*** Supplied data ***

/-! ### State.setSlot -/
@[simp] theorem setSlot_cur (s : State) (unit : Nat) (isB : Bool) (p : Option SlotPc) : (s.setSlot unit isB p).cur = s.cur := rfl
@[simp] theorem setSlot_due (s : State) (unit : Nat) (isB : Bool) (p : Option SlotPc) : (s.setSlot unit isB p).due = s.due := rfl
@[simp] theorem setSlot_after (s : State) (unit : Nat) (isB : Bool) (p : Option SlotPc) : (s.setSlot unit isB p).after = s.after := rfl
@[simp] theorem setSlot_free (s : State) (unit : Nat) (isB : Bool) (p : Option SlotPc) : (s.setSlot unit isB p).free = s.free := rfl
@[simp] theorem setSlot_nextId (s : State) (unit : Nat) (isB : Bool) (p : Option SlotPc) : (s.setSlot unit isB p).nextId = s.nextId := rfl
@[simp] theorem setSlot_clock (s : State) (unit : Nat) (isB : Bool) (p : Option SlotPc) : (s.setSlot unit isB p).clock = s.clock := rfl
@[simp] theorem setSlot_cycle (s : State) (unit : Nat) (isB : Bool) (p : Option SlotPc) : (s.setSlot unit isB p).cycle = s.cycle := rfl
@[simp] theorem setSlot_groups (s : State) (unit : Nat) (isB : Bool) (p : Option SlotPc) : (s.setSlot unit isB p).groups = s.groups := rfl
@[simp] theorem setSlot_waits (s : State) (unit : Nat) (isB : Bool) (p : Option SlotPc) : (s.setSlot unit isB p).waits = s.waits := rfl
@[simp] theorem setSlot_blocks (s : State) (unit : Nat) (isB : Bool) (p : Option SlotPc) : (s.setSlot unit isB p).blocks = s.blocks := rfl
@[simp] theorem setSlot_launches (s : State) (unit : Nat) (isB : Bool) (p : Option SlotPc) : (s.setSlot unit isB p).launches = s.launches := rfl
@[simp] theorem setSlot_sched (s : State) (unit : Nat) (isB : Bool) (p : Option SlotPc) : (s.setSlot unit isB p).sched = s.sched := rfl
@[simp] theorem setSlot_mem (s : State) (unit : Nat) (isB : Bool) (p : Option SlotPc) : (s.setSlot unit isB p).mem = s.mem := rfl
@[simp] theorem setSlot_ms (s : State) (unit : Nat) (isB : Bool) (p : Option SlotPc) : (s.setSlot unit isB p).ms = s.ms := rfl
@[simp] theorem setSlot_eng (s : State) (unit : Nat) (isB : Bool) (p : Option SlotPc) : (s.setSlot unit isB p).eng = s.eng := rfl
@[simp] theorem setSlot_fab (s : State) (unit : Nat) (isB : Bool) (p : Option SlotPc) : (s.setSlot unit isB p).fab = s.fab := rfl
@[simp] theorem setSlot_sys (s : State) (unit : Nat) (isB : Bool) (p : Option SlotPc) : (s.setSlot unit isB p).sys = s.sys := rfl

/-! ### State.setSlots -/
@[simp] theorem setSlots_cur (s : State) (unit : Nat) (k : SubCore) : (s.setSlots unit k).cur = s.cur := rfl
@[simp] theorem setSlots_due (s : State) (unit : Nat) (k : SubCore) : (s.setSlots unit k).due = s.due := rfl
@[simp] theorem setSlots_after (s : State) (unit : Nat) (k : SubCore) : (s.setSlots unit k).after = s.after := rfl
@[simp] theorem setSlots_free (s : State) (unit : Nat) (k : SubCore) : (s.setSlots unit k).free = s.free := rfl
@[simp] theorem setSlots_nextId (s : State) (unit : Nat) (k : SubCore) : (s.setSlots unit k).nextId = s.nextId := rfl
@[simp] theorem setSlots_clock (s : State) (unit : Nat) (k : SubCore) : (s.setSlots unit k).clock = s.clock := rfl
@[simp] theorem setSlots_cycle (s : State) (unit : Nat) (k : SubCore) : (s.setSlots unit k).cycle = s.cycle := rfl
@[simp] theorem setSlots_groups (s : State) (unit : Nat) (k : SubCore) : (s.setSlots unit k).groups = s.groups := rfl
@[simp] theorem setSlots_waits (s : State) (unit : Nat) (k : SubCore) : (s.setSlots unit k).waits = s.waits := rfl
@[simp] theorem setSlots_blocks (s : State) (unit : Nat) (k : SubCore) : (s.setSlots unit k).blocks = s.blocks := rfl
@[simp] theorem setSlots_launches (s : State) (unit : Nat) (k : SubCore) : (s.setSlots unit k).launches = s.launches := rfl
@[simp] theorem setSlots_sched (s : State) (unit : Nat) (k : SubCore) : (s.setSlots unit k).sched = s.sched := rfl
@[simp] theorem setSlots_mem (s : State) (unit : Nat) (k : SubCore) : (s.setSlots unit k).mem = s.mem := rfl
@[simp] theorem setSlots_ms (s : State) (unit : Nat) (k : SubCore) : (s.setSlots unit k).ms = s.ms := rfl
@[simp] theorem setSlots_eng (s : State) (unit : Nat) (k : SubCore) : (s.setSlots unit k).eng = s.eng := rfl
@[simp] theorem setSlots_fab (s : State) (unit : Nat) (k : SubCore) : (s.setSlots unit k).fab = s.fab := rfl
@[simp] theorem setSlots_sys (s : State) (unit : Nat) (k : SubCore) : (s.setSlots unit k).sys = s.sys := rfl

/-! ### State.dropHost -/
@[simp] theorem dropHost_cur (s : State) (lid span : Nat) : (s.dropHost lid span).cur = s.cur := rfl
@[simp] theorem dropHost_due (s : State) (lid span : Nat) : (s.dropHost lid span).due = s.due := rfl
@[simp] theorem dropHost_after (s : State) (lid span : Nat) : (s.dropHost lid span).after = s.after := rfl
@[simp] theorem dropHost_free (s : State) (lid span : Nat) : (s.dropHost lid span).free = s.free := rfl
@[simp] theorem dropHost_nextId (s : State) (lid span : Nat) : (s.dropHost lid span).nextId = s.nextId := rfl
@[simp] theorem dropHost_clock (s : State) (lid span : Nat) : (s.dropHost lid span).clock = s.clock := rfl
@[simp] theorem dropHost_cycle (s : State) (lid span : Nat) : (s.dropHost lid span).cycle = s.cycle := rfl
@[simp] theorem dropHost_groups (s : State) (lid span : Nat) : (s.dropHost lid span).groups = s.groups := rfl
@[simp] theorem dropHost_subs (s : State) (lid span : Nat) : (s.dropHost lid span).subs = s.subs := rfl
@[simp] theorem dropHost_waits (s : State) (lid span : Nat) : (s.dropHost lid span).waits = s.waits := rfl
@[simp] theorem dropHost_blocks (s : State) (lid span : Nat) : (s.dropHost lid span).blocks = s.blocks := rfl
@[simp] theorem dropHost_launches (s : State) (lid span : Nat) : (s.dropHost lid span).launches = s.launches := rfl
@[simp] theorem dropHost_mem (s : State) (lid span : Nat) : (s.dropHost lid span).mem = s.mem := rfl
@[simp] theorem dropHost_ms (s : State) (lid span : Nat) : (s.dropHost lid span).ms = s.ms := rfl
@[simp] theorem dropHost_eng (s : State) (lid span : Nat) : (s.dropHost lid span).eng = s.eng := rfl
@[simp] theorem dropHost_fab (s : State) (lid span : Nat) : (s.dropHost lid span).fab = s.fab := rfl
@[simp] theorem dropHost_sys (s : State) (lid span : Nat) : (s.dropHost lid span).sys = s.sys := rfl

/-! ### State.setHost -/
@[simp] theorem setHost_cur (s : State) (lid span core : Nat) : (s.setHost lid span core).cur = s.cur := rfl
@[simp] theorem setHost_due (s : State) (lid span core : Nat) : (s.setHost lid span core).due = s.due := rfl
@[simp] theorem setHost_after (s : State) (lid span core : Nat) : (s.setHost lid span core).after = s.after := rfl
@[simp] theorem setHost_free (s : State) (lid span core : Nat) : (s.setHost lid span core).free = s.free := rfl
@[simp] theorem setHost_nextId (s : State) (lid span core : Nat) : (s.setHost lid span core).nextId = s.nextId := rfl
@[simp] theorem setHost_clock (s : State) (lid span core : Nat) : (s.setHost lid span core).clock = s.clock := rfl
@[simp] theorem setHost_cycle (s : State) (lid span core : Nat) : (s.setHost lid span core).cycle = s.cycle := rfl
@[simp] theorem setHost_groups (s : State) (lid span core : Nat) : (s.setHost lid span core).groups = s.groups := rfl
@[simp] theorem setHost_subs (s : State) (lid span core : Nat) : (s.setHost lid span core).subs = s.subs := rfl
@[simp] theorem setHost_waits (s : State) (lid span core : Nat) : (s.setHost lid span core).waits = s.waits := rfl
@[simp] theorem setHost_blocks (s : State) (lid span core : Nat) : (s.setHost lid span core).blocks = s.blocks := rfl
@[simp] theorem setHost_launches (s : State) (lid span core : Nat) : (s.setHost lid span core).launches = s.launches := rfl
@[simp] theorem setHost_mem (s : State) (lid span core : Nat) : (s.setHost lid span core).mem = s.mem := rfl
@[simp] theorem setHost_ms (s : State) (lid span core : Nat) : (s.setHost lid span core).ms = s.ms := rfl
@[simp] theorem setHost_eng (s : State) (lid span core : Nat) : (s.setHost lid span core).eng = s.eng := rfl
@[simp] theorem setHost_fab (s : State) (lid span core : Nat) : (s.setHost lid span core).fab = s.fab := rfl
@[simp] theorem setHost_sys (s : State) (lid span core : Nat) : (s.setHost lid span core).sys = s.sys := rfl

*** End of Supplied data ***
*** Supplied data ***

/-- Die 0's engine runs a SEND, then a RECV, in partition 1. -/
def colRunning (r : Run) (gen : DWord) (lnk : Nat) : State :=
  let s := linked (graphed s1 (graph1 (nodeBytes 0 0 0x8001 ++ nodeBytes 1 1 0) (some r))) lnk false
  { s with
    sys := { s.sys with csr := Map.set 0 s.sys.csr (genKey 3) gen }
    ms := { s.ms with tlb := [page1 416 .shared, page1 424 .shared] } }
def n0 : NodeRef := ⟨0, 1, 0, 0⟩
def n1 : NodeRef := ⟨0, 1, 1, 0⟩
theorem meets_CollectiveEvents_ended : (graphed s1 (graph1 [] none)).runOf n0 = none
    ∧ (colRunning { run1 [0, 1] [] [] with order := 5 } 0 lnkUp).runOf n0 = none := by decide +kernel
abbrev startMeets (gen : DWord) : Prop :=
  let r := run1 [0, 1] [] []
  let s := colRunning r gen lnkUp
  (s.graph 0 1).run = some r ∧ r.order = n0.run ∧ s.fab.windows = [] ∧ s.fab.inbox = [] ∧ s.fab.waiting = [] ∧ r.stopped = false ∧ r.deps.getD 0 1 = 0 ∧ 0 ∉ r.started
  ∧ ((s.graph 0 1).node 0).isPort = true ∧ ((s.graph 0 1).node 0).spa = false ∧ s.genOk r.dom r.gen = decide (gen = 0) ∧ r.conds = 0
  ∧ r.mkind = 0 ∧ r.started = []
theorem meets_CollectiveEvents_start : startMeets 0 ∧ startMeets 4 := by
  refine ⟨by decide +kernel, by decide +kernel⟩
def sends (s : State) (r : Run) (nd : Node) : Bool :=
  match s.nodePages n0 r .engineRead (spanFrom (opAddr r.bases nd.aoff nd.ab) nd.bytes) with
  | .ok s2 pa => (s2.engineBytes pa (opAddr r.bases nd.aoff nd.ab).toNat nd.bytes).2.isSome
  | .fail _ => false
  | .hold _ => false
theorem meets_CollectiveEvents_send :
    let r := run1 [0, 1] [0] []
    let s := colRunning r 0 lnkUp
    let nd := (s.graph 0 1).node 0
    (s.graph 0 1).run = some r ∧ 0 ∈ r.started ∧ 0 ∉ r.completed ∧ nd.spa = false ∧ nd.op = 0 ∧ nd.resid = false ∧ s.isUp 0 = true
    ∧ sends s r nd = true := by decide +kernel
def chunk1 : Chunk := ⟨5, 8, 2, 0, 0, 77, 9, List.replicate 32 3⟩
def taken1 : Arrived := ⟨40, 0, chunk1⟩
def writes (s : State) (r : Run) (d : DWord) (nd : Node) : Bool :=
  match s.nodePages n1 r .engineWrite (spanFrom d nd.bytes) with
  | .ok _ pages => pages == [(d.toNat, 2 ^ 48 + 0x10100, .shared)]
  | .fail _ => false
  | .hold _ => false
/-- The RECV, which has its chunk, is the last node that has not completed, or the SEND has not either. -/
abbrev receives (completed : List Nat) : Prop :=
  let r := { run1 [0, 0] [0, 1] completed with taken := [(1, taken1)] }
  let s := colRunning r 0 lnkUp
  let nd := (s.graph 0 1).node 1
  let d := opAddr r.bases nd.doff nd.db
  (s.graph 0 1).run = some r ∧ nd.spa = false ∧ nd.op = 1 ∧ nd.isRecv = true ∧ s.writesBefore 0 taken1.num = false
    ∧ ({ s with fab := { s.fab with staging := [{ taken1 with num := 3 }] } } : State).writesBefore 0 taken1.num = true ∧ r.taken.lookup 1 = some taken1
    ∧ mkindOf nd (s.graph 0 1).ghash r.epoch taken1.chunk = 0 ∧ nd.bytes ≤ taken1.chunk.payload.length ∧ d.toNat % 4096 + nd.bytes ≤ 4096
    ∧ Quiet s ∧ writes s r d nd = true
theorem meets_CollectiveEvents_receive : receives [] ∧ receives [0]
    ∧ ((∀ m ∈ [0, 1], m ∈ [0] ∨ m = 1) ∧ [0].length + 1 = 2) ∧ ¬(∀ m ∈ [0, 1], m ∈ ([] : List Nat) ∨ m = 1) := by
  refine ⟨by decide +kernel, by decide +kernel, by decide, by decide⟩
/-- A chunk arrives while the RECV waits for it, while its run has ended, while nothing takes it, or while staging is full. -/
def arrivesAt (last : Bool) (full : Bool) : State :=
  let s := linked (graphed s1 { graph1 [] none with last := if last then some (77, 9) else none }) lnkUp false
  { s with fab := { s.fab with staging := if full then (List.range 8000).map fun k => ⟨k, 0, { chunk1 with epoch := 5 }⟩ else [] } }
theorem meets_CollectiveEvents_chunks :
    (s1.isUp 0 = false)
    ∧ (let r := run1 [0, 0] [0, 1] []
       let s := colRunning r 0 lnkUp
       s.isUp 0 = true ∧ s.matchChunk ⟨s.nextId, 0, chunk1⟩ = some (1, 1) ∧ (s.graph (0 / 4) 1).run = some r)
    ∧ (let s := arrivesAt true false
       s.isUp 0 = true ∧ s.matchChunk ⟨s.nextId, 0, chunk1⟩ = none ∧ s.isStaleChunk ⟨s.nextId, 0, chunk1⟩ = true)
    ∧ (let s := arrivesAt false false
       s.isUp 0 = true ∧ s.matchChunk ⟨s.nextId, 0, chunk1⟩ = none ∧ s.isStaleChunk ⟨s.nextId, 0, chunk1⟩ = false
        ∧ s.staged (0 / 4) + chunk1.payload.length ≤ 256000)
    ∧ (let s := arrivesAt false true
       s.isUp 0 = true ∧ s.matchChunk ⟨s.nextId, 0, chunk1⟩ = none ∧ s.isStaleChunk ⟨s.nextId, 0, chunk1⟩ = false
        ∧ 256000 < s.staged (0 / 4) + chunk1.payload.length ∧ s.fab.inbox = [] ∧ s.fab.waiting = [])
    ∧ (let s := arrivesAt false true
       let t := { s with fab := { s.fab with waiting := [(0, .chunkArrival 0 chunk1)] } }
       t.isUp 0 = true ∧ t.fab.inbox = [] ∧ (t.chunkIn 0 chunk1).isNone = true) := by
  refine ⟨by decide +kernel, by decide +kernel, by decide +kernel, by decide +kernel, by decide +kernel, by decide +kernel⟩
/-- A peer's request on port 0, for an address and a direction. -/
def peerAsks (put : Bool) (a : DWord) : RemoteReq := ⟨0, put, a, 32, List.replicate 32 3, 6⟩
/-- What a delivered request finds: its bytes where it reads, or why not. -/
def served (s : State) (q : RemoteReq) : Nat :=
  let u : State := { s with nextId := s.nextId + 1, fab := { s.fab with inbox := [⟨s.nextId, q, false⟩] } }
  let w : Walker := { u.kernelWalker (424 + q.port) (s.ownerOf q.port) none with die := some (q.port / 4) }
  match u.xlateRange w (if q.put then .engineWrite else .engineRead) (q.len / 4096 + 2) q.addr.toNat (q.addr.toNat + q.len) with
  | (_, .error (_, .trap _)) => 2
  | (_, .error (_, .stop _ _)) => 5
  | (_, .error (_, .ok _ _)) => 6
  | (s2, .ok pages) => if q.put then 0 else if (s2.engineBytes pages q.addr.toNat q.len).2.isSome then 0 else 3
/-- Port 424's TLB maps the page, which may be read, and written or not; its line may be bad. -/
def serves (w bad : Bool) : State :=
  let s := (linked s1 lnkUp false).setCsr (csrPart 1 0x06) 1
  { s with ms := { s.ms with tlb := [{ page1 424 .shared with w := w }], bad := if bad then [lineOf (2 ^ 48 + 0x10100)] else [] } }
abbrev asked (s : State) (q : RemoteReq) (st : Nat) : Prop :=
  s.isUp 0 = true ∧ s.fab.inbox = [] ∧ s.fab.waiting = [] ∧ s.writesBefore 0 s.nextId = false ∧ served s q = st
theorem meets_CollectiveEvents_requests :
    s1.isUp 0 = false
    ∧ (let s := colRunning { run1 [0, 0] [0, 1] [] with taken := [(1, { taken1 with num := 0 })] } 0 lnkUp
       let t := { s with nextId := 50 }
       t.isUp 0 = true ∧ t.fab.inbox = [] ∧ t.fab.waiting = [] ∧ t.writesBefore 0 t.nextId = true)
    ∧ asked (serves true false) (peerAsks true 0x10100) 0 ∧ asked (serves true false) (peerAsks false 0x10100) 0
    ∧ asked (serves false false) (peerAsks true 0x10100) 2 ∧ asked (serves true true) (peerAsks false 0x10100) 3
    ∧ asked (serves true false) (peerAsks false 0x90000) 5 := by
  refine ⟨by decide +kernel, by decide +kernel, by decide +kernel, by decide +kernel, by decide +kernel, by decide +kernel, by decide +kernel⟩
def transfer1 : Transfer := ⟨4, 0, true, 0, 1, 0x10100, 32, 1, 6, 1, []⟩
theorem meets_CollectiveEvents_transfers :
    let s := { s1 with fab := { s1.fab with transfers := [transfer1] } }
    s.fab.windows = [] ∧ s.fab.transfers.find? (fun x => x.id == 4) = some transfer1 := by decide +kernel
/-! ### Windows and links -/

*** End of Supplied data ***

▶ **Task objective**
Set down, exactly as they appear above, all lines from the one that has "span).clock = s.clock := rfl" down to the one that has "span).waits = s.waits := rfl", including those two and no others.

▶ **Solution below**
@[simp] theorem dropHost_clock (s : State) (lid span : Nat) : (s.dropHost lid span).clock = s.clock := rfl
@[simp] theorem dropHost_cycle (s : State) (lid span : Nat) : (s.dropHost lid span).cycle = s.cycle := rfl
@[simp] theorem dropHost_groups (s : State) (lid span : Nat) : (s.dropHost lid span).groups = s.groups := rfl
@[simp] theorem dropHost_subs (s : State) (lid span : Nat) : (s.dropHost lid span).subs = s.subs := rfl
@[simp] theorem dropHost_waits (s : State) (lid span : Nat) : (s.dropHost lid span).waits = s.waits := rfl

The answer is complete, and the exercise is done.